## TO DO
Your job with the data below is to output exactly the lines from the one holding "0x0⟩, -- CHURN_GRP_CNT0" down to the one holding "Q_AUX of TQ t.0", both included, and no others.

## RECORDS
####

/-- The registers of this block (`herd`), one row each. -/
def herdRows : List RegRow := [
  ⟨0x50030000, [], 0xFFFFF, 0x0, 0x0, 0xFFFFF, 0x0, 0xCC8⟩, -- HERD_CFG
  ⟨0x50030004, [], 0x3FFF, 0x0, 0x0, 0x0, 0x0, 0x3000⟩, -- HERD_STAT
  ⟨0x50030008, [], 0x3FF, 0x3FF, 0x0, 0x0, 0x0, 0x0⟩, -- HERD_EVT
  ⟨0x5003000C, [(2, 0x4)], 0x3FF, 0x0, 0x0, 0x0, 0x0, 0x8⟩, -- HERD_PORT
  ⟨0x50030014, [(2, 0x4)], 0xFFFFFFFF, 0x0, 0x0, 0x0, 0x0, 0x0⟩, -- HERD_DLY
  ⟨0x5003001C, [(2, 0x4)], 0xFFFFFFFF, 0x0, 0x0, 0x0, 0x0, 0x0⟩, -- HERD_ASYM
  ⟨0x50030024, [], 0xFFFFFFFF, 0x0, 0x0, 0x0, 0x0, 0x0⟩, -- HERD_ROSTER
  ⟨0x50030028, [], 0xFFFFFFFF, 0x0, 0x0, 0x0, 0x0, 0x0⟩, -- HERD_PATH
  ⟨0x5003002C, [], 0xFFFFFFFF, 0x0, 0x0, 0x0, 0x0, 0x0⟩, -- HERD_BNUM
  ⟨0x50030030, [], 0xFFFFFFFF, 0x0, 0x0, 0x0, 0x0, 0x0⟩, -- HERD_CNT0
  ⟨0x50030034, [], 0xFFFFFFFF, 0x0, 0x0, 0x0, 0x0, 0x0⟩, -- HERD_CNT1
  ⟨0x50030038, [], 0xFFFFFFFF, 0x0, 0x0, 0x0, 0x0, 0x0⟩, -- HERD_CNT2
  ⟨0x5003003C, [], 0xFFFFFFFF, 0x0, 0x0, 0x0, 0x0, 0x0⟩, -- HERD_CNT3
  ⟨0x50030100, [(4, 0x8)], 0x3F, 0x0, 0x0, 0x1F, 0x0, 0x0⟩, -- HERD_PUB
  ⟨0x50030140, [(4, 0x8)], 0x1FF, 0x0, 0x0, 0xFF, 0x0, 0x0⟩, -- HERD_SUB_CFG
  ⟨0x50030144, [(4, 0x8)], 0xFFFFFFFF, 0x0, 0x0, 0x0, 0x0, 0x0⟩, -- HERD_SUB_AGE
  ⟨0x50030200, [(16, 0x10)], 0xFFFF7F, 0x0, 0x0, 0xFFFF7F, 0x0, 0x140000⟩, -- HERD_RUC_CFG
  ⟨0x50030204, [(16, 0x10)], 0xFFFFFFFF, 0x0, 0x0, 0xFFFFFFFF, 0x0, 0x0⟩, -- HERD_RUC_ON
  ⟨0x50030208, [(16, 0x10)], 0xFFFFFFFF, 0x0, 0x0, 0xFFFFFFFF, 0x0, 0x0⟩, -- HERD_RUC_OFF
  ⟨0x5003020C, [(16, 0x10)], 0xFFFFFFFF, 0x0, 0x0, 0x0, 0x0, 0x0⟩ -- HERD_RUC_CNT
]

/-- The registers of this block (`churn`), one row each. -/
def churnRows : List RegRow := [
  ⟨0x40003000, [(8, 0x100000)], 0x1FF, 0x0, 0x0, 0x0, 0x0, 0x0⟩, -- CHURN_STAT
  ⟨0x40003004, [(8, 0x100000)], 0x3FFFFFF, 0x3FFFFFF, 0x0, 0x0, 0x0, 0x0⟩, -- CHURN_EVT
  ⟨0x40003008, [(8, 0x100000)], 0xFFFFFFFF, 0x0, 0x0, 0x0, 0x0, 0x0⟩, -- CHURN_CNT0
  ⟨0x4000300C, [(8, 0x100000)], 0xFFFFFFFF, 0x0, 0x0, 0x0, 0x0, 0x0⟩, -- CHURN_CNT1
  ⟨0x40003040, [(8, 0x100000), (16, 0x4)], 0xFFF, 0x0, 0x0, 0xFFF, 0x0, 0x8F8⟩, -- CHURN_STR
  ⟨0x40003100, [(8, 0x100000), (4, 0x20)], 0xFFFFFFFF, 0x0, 0x0, 0xFFFFFFFF, 0x0, 0x3E80000⟩, -- CHURN_GRP_CFG
  ⟨0x40003104, [(8, 0x100000), (4, 0x20)], 0xFFFFFFFF, 0x0, 0x0, 0xFFFFFFFF, 0x0, 0xA01F4⟩, -- CHURN_GRP_TIME
  ⟨0x40003108, [(8, 0x100000), (4, 0x20)], 0xFFFF1FFF, 0x0, 0x0, 0xFFFF1FFF, 0x0, 0x100⟩, -- CHURN_GRP_TEACH
  ⟨0x4000310C, [(8, 0x100000), (4, 0x20)], 0xFFFFFFFF, 0x0, 0x0, 0xFFFFFFFF, 0x0, 0x101⟩, -- CHURN_GRP_DRIFT
  ⟨0x40003110, [(8, 0x100000), (4, 0x20)], 0x0, 0x0, 0x0, 0x0, 0x3, 0x0⟩, -- CHURN_GRP_CMD
  ⟨0x40003114, [(8, 0x100000), (4, 0x20)], 0x1FFFF, 0x0, 0x0, 0x0, 0x0, 0x0⟩, -- CHURN_GRP_STAT
  ⟨0x40003118, [(8, 0x100000), (4, 0x20)], 0xFFFFFFFF, 0x0, 0x0, 0x0, 0x0, 0x0⟩, -- CHURN_GRP_CNT0
  ⟨0x4000311C, [(8, 0x100000), (4, 0x20)], 0xFFFFFFFF, 0x0, 0x0, 0x0, 0x0, 0x0⟩, -- CHURN_GRP_CNT1
  ⟨0x40003200, [(8, 0x100000), (64, 0x8)], 0xFFFFFFFF, 0x0, 0x0, 0xFFFFFFFF, 0x0, 0x0⟩, -- CHURN_FEAT_CFG
  ⟨0x40003204, [(8, 0x100000), (64, 0x8)], 0xFFFFFFFF, 0x0, 0x0, 0xFFFFFFFF, 0x0, 0x0⟩, -- CHURN_FEAT_LEVEL
  ⟨0x40003400, [(8, 0x100000), (64, 0x10)], 0x1FFFF, 0x0, 0x0, 0x1FFFF, 0x0, 0x220⟩, -- CHURN_RULE_COND
  ⟨0x40003404, [(8, 0x100000), (64, 0x10)], 0xFFFFFFFE, 0x0, 0x0, 0xFFFFFFFE, 0x0, 0x0⟩, -- CHURN_RULE_MASK
  ⟨0x40003408, [(8, 0x100000), (64, 0x10)], 0x7FFFFF, 0x0, 0x0, 0x7FFFFF, 0x0, 0x0⟩, -- CHURN_RULE_TARGET
  ⟨0x4000340C, [(8, 0x100000), (64, 0x10)], 0xFFFFFFFF, 0x0, 0x0, 0xFFFFFFFF, 0x0, 0x0⟩, -- CHURN_RULE_ANGLES
  ⟨0x40003800, [(8, 0x100000), (64, 0x4)], 0xFFFF, 0x0, 0x0, 0x0, 0x0, 0x0⟩ -- CHURN_RULE_CNT
]

/-- The registers of this block (`tt`), one row each. -/
def ttRows : List RegRow := [
  ⟨0x40004000, [(8, 0x100000), (4, 0x20)], 0x7, 0x0, 0x0, 0x7, 0x0, 0x0⟩, -- TT_CFG
  ⟨0x40004004, [(8, 0x100000), (4, 0x20)], 0xFFFFFFFF, 0x0, 0xFFFFFFFF, 0x0, 0x0, 0x0⟩, -- TT_PER
  ⟨0x40004008, [(8, 0x100000), (4, 0x20)], 0xFFFFFFFF, 0x0, 0xFFFFFFFF, 0x0, 0x0, 0x0⟩, -- TT_CMP
  ⟨0x4000400C, [(8, 0x100000), (4, 0x20)], 0xFFFFFFFF, 0x0, 0x0, 0x0, 0x0, 0x0⟩, -- TT_CNT
  ⟨0x40004010, [(8, 0x100000), (4, 0x20)], 0x0, 0x0, 0x0, 0x0, 0x7, 0x0⟩, -- TT_CMD
  ⟨0x40004014, [(8, 0x100000), (4, 0x20)], 0x7F, 0x5E, 0x0, 0x0, 0x0, 0x0⟩, -- TT_STAT
  ⟨0x40004018, [(8, 0x100000), (4, 0x20)], 0x3FFF3FFF, 0x0, 0x0, 0x3FFF3FFF, 0x0, 0x0⟩, -- TT_ROUTE
  ⟨0x4000401C, [(8, 0x100000), (4, 0x20)], 0xFFFFFFFF, 0x0, 0x0, 0xFFFFFFFF, 0x0, 0x0⟩ -- TT_BURST
]

/-- The registers of this block (`tq`), one row each. -/
def tqRows : List RegRow := [
  ⟨0x40005000, [(8, 0x100000), (6, 0x40)], 0x3FF1FFF, 0x0, 0x0, 0x3FF1FFF, 0x0, 0x10000⟩, -- Q_CFG
  ⟨0x40005004, [(8, 0x100000)], 0xFFFF, 0x0, 0x0, 0xFFFF, 0x0, 0x40⟩, -- Q_AUX of TQ t.0
  ⟨0x40005044, [(8, 0x100000), (5, 0x40)], 0xFFFF, 0x0, 0x0, 0xFFFF, 0x0, 0x0⟩, -- Q_AUX of TQ t.1 to t.5
  ⟨0x40005008, [(8, 0x100000), (6, 0x40)], 0xFFFFFFFF, 0x0, 0x0, 0x0, 0x0, 0x0⟩, -- Q_BASE
  ⟨0x4000500C, [(8, 0x100000)], 0x1FFFFF, 0x0, 0x0, 0x0, 0x0, 0x10000⟩, -- Q_SIZE of TQ t.0
  ⟨0x4000504C, [(8, 0x100000)], 0x1FFFFF, 0x0, 0x0, 0x0, 0x0, 0x20000⟩, -- Q_SIZE of TQ t.1
  ⟨0x4000508C, [(8, 0x100000), (4, 0x40)], 0x1FFFFF, 0x0, 0x0, 0x0, 0x0, 0x4000⟩, -- Q_SIZE of TQ t.2 to t.5
  ⟨0x40005010, [(8, 0x100000), (6, 0x40)], 0xFFFFFFFF, 0x0, 0x0, 0x0, 0x0, 0x0⟩, -- Q_STAT
  ⟨0x40005014, [(8, 0x100000), (6, 0x40)], 0xFF, 0xFF, 0x0, 0x0, 0x0, 0x0⟩, -- Q_EVT
  ⟨0x40005018, [(8, 0x100000), (6, 0x40)], 0xFFFFFFFF, 0x0, 0x0, 0x0, 0x0, 0x0⟩, -- Q_CNT0
  ⟨0x4000501C, [(8, 0x100000), (6, 0x40)], 0xFFFFFFFF, 0x0, 0x0, 0x0, 0x0, 0x0⟩, -- Q_CNT1
  ⟨0x40005020, [(8, 0x100000), (6, 0x40)], 0x3FFFF, 0x0, 0x0, 0x0, 0x0, 0x0⟩, -- Q_TAIL
  ⟨0x40005024, [(8, 0x100000), (6, 0x40)], 0x3FFFF, 0x0, 0x0, 0x0, 0x0, 0x0⟩, -- Q_HEAD
  ⟨0x40005028, [(8, 0x100000), (6, 0x40)], 0x0, 0x0, 0x0, 0x0, 0xFFFFFFFF, 0x0⟩, -- Q_PUSH
  ⟨0x4000502C, [(8, 0x100000), (6, 0x40)], 0xFFFF000F, 0x0, 0x0, 0x0, 0x0, 0x0⟩, -- Q_PUSH_RES
  ⟨0x40005030, [(8, 0x100000), (6, 0x40)], 0x0, 0x0, 0x0, 0x0, 0xFFFFFFFF, 0x0⟩, -- Q_POP
  ⟨0x40005034, [(8, 0x100000), (6, 0x40)], 0x1FFF0007, 0x0, 0x0, 0x0, 0x0, 0x0⟩ -- Q_POP_RES
]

####

## TASK RESPONSE
  ⟨0x40003118, [(8, 0x100000), (4, 0x20)], 0xFFFFFFFF, 0x0, 0x0, 0x0, 0x0, 0x0⟩, -- CHURN_GRP_CNT0
  ⟨0x4000311C, [(8, 0x100000), (4, 0x20)], 0xFFFFFFFF, 0x0, 0x0, 0x0, 0x0, 0x0⟩, -- CHURN_GRP_CNT1
  ⟨0x40003200, [(8, 0x100000), (64, 0x8)], 0xFFFFFFFF, 0x0, 0x0, 0xFFFFFFFF, 0x0, 0x0⟩, -- CHURN_FEAT_CFG
  ⟨0x40003204, [(8, 0x100000), (64, 0x8)], 0xFFFFFFFF, 0x0, 0x0, 0xFFFFFFFF, 0x0, 0x0⟩, -- CHURN_FEAT_LEVEL
  ⟨0x40003400, [(8, 0x100000), (64, 0x10)], 0x1FFFF, 0x0, 0x0, 0x1FFFF, 0x0, 0x220⟩, -- CHURN_RULE_COND
  ⟨0x40003404, [(8, 0x100000), (64, 0x10)], 0xFFFFFFFE, 0x0, 0x0, 0xFFFFFFFE, 0x0, 0x0⟩, -- CHURN_RULE_MASK
  ⟨0x40003408, [(8, 0x100000), (64, 0x10)], 0x7FFFFF, 0x0, 0x0, 0x7FFFFF, 0x0, 0x0⟩, -- CHURN_RULE_TARGET
  ⟨0x4000340C, [(8, 0x100000), (64, 0x10)], 0xFFFFFFFF, 0x0, 0x0, 0xFFFFFFFF, 0x0, 0x0⟩, -- CHURN_RULE_ANGLES
  ⟨0x40003800, [(8, 0x100000), (64, 0x4)], 0xFFFF, 0x0, 0x0, 0x0, 0x0, 0x0⟩ -- CHURN_RULE_CNT
]

/-- The registers of this block (`tt`), one row each. -/
def ttRows : List RegRow := [
  ⟨0x40004000, [(8, 0x100000), (4, 0x20)], 0x7, 0x0, 0x0, 0x7, 0x0, 0x0⟩, -- TT_CFG
  ⟨0x40004004, [(8, 0x100000), (4, 0x20)], 0xFFFFFFFF, 0x0, 0xFFFFFFFF, 0x0, 0x0, 0x0⟩, -- TT_PER
  ⟨0x40004008, [(8, 0x100000), (4, 0x20)], 0xFFFFFFFF, 0x0, 0xFFFFFFFF, 0x0, 0x0, 0x0⟩, -- TT_CMP
  ⟨0x4000400C, [(8, 0x100000), (4, 0x20)], 0xFFFFFFFF, 0x0, 0x0, 0x0, 0x0, 0x0⟩, -- TT_CNT
  ⟨0x40004010, [(8, 0x100000), (4, 0x20)], 0x0, 0x0, 0x0, 0x0, 0x7, 0x0⟩, -- TT_CMD
  ⟨0x40004014, [(8, 0x100000), (4, 0x20)], 0x7F, 0x5E, 0x0, 0x0, 0x0, 0x0⟩, -- TT_STAT
  ⟨0x40004018, [(8, 0x100000), (4, 0x20)], 0x3FFF3FFF, 0x0, 0x0, 0x3FFF3FFF, 0x0, 0x0⟩, -- TT_ROUTE
  ⟨0x4000401C, [(8, 0x100000), (4, 0x20)], 0xFFFFFFFF, 0x0, 0x0, 0xFFFFFFFF, 0x0, 0x0⟩ -- TT_BURST
]

/-- The registers of this block (`tq`), one row each. -/
def tqRows : List RegRow := [
  ⟨0x40005000, [(8, 0x100000), (6, 0x40)], 0x3FF1FFF, 0x0, 0x0, 0x3FF1FFF, 0x0, 0x10000⟩, -- Q_CFG
  ⟨0x40005004, [(8, 0x100000)], 0xFFFF, 0x0, 0x0, 0xFFFF, 0x0, 0x40⟩, -- Q_AUX of TQ t.0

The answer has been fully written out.